Adaptation

dir. Kaufman

Opens Fri Jan 10

Various Theaters

Charlie Kaufman makes movies that are hard to review.

In 1999, he wrote Being John Malkovich. Directed by a trust fund baby who actually has talent, Spike Jonze, Malkovich was widely considered one of the best (or at the very least, most original) movies of the year. Adaptation is the pair's latest exercise in creative ingenuity. After writing Malkovich, Kaufman was hired to adapt the nonfiction saga The Orchid Thief by Susan Orlean. However, instead of adapting the book, Kaufman wrote a screenplay chronicling the difficulty he had in basing a movie around a story that lacks any sign of Hollywood bling.
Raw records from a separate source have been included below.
-- ==== Sys2Proof/Certificates/Slice0/Obligations.lean ====
section
/-! DEFINITION. The statements for the provers, in the order of the specification's files. A hypothesis names the state a rule speaks of; `Answers` and
`Completes` say that the command answers a next state. -/

open Sys2Proof Sys2Proof.Machine

/-! ### The block: its queue, its reset, its steps (R424, R470, R472, R476; log entry 5) -/

/-- A step takes the command at the front of the queue and is that command on the queue's rest; on an empty queue one cycle of NCLK passes, and nothing but time and the
lands that follow it changes (log entry 5). -/
def Obligations.StepTakesTheFront : Prop :=
  (∀ (c : Instr) (s : State), step { s with pending := c :: s.pending } = exec c s) ∧
  ∀ s : State, s.pending = [] → ∃ t, step s = .next t ∧ s.time.nclk < t.time.nclk ∧ t = { s with time := t.time, lands := t.lands }

/-- R65, R76, R135, R163, R270, R284, R295, R340, R365, R384, R410, R424, R470: after reset nothing waits, the lands are quiet, links are in RESET,
channels and carriers ABSENT, slices UNASSIGNED, cores OFF, keys EMPTY, the pair STARTING; start-up step 1 runs, no region, context, task or entry stands, and the memory
lists nothing. -/
def Obligations.ResetState : Prop :=
  State.reset.pending = [] ∧ State.reset.Settled ∧ State.reset.mem = [] ∧ State.reset.rgn.tab = [] ∧ State.reset.ctx.tab = [] ∧ State.reset.work.tasks = [] ∧
  State.reset.log.ring = [] ∧ State.reset.plog.ring = [] ∧ State.reset.su.running = [1] ∧ State.reset.su.doneSteps = [] ∧ State.reset.pair.role = 0 ∧
  State.reset.spn.state = 0 ∧ State.reset.spn.pos = 0x3F ∧ State.reset.blank.inUse = false ∧
  (∀ l : LinkId, (State.reset.link l).st = 9) ∧ (∀ c : ChanId, (State.reset.chan c).st = 0) ∧ (∀ c : CarrierId, (State.reset.car c).st = 0) ∧
  (∀ i : SliceId, (State.reset.slice i).st = 0) ∧ (∀ q : Quarter, (State.reset.quart q).st = 0) ∧ (∀ k : CoreId, (State.reset.coreSt k).st = 0) ∧
  (∀ t : TenantId, (State.reset.key t).st = 0) ∧ State.reset.lands.txIdle = 0xFFFFFF ∧ State.reset.lands.ddrResetN = 0 ∧ State.reset.lands.ddrPwrEn = 0 ∧
  State.reset.lands.carPwrEn = 0 ∧ State.reset.lands.pairSeizeN = true ∧ State.reset.lands.thermtripN = true ∧ State.reset.lands.chainBypass = true

/-- R424, R470, R472: in every state every command answers a next state, in which every output land holds the level that the rest of the state calls for; so every step keeps
the lands at those levels, and no command waits for ever at the front of the queue. -/
def Obligations.EveryStepSettlesTheLands : Prop :=
  (∀ (c : Instr) (s : State), ∃ t, exec c s = .next t ∧ t.Settled) ∧ StepKeeps State.Settled

/-! ### Context and region records (02, 13: R44, R45, R49, R63, R66, R379, R488) -/

/-- R44, R45, R66, R379: a command of a tenant's administrator that changes a record begins a transaction at the headstock: PREPARE with the
record goes to every active device, and no record changes yet. -/
def Obligations.RecordChangesBeginWithPrepare : Prop :=
  ∀ (s : State) (h : CmdHdr) (t : TenantId), s.su.held = false → s.classOf h.iss = .ta t → s.head.head = true → s.pairGap = false →
    (∀ i : Nat, s.freeCtx = some i → Completes (.ctxCreate h) s fun u =>
      Begun s u 0 0 (s.ctx.incs.get 0 i * 4096 + i) (ctxRecord ⟨1, t, List.replicate 16 (zeros 32), [], none⟩) h) ∧
    (∀ c : Ctx, s.liveCtx h.handle = some c → c.tenant = t → (c.st = 1 ∨ c.st = 2) → Completes (.ctxDestroy h) s fun u =>
      Begun s u 0 1 h.handle.toNat [] h) ∧
    (∀ (n : W16) (g : Region), s.region n.toNat = some g → g.tenant = t →
      (g.st = 1 → Completes (.regionQuiesce h n) s fun u => Begun s u 1 0 n.toNat (regionRecord 2 g.desc) h) ∧
      (g.st = 2 → Completes (.regionResume h n) s fun u => Begun s u 1 0 n.toNat (regionRecord 1 g.desc) h) ∧
      ((g.st = 2 ∨ g.st = 4) → (g.ptab = true → s.ptInUse g = false) → s.dependents n.toNat = [] →
        Completes (.regionDelete h n) s fun u => Begun s u 1 1 n.toNat (regionRecord 3 g.desc) h))

/-- R379, R381, R44, R45: a device of the stack prepares a record, commits it or drops it, and acknowledges each. -/
def Obligations.MembersPrepareCommitAbort : Prop :=
  ∀ (s : State) (c : Coord) (number : W16), s.su.held = false → s.isDevice c.src = true → s.closedHint = none →
    (∀ a ∈ s.coord.acked, ¬(a.src = c.src ∧ a.xid = c.xid)) → (c.src, c.xid) ∉ s.coord.fwdOpen →
    (∀ (rec_ : Bytes) (b l : Nat), s.region number.toNat = none →
      (s.dropPend 1 number.toNat).placeRegion (regionOf (cut rec_ 4 320) 0 0) = .at_ b l →
      Completes (.recPrepare c 1 0 number rec_) s fun u =>
        ⟨c.xid, 1, 0, number.toNat, padTo 324 rec_ ++ toLe 8 b ++ toLe 8 l⟩ ∈ u.coord.pend ∧ u.Acked c 1 0 ∧ u.rgn = s.rgn ∧ u.mem = s.mem) ∧
    (∀ rec_ : Bytes, Completes (.recPrepare c 0 0 number rec_) s fun u =>
      ⟨c.xid, 0, 0, number.toNat, rec_⟩ ∈ u.coord.pend ∧ u.Acked c 1 0 ∧ u.ctx = s.ctx) ∧
    (∀ (op : Byte) (p : PendRec), (s.coord.pend.find? fun p => p.obj = 0 && p.number = number.toNat) = some p → p.op = 0 →
      p.number = number.toNat → s.liveCtx number = none → Completes (.recCommit c 0 op number) s fun u =>
        (∃ x, u.liveCtx number = some x ∧ x.st = 1 ∧ x.tenant = tenOf (leAt p.body 0 1) ∧
          x.segs = (List.range 16).map fun i => cut p.body (4 + 32 * i) 32) ∧ u.Acked c 2 0 ∧ u.mem = s.mem ∧ u.rgn = s.rgn) ∧
    (∀ (obj op : Byte), Completes (.recAbort c obj op number) s fun u =>
      (∀ p ∈ u.coord.pend, ¬(p.obj = obj.toNat ∧ p.number = number.toNat)) ∧ u.Acked c 3 0 ∧ u.ctx = s.ctx ∧ u.rgn = s.rgn)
So the main character in the movie is actually Charlie Kaufman (and a fictional twin brother), which means that Adaptation is probably the most famous bit of postmodern meta-fiction yet written.

In Adaptation, a screenwriter named Charlie Kaufman (a pasty and chubby Nicolas Cage) is hired to write... oh wait, you already know this. Kaufman's twin, Donald (a slightly less pasty Nick Cage), is also a screenwriter, though his particular talent seems to be cramming every Hollywood cliché into his scripts--including car chases, ridiculous plot twists, extraneous boobs, and pointless love affairs--and selling out on accident. Donald is so Hollywood he even has a hot young girlfriend (Maggie Gyllenhaal). In contrast, Charlie jerks off a lot.

Much has been said about the novelty of the plot of Adaptation, and the fact that Kaufman (the real one) and Jonze move so easily between real fiction and fake fiction. However it's just that: novelty. Kaufman is indisputably inventive and hipster Jonze has grown a bit since his Weezer video days, but the concept of watching a film about itself being written has one unavoidable question: how do you end it?

Ultimately, Adaptation is epiphanal, ironic, and makes a point. But it's emotionally weak. Remove its glossy, hip varnish (just like Malkovich), and you find a brilliant concept that lacks an emotional core, and therefore any depth. I don't need a movie to make me feel warm and fuzzy, but I want to know that I didn't just watch the cinematic version of some guy pulling a rabbit out of a hat.

So yeah, the ending sucks. But the highlights of the film still make it worth seeing. Cage redeems himself after years of Hollywood froth and is so humorously unattractive that you forgive him immediately, even for Con Air. Streep, as Susan Orlean, displays comic ability that was only hinted at in Sophie's Choice and Out of Africa, and orchid thief Chris Cooper, best known for kissing Kevin Spacey in American Beauty (though his performance in Lone Star is pee-your-pants amazing), plays the sexiest toothless redneck ever.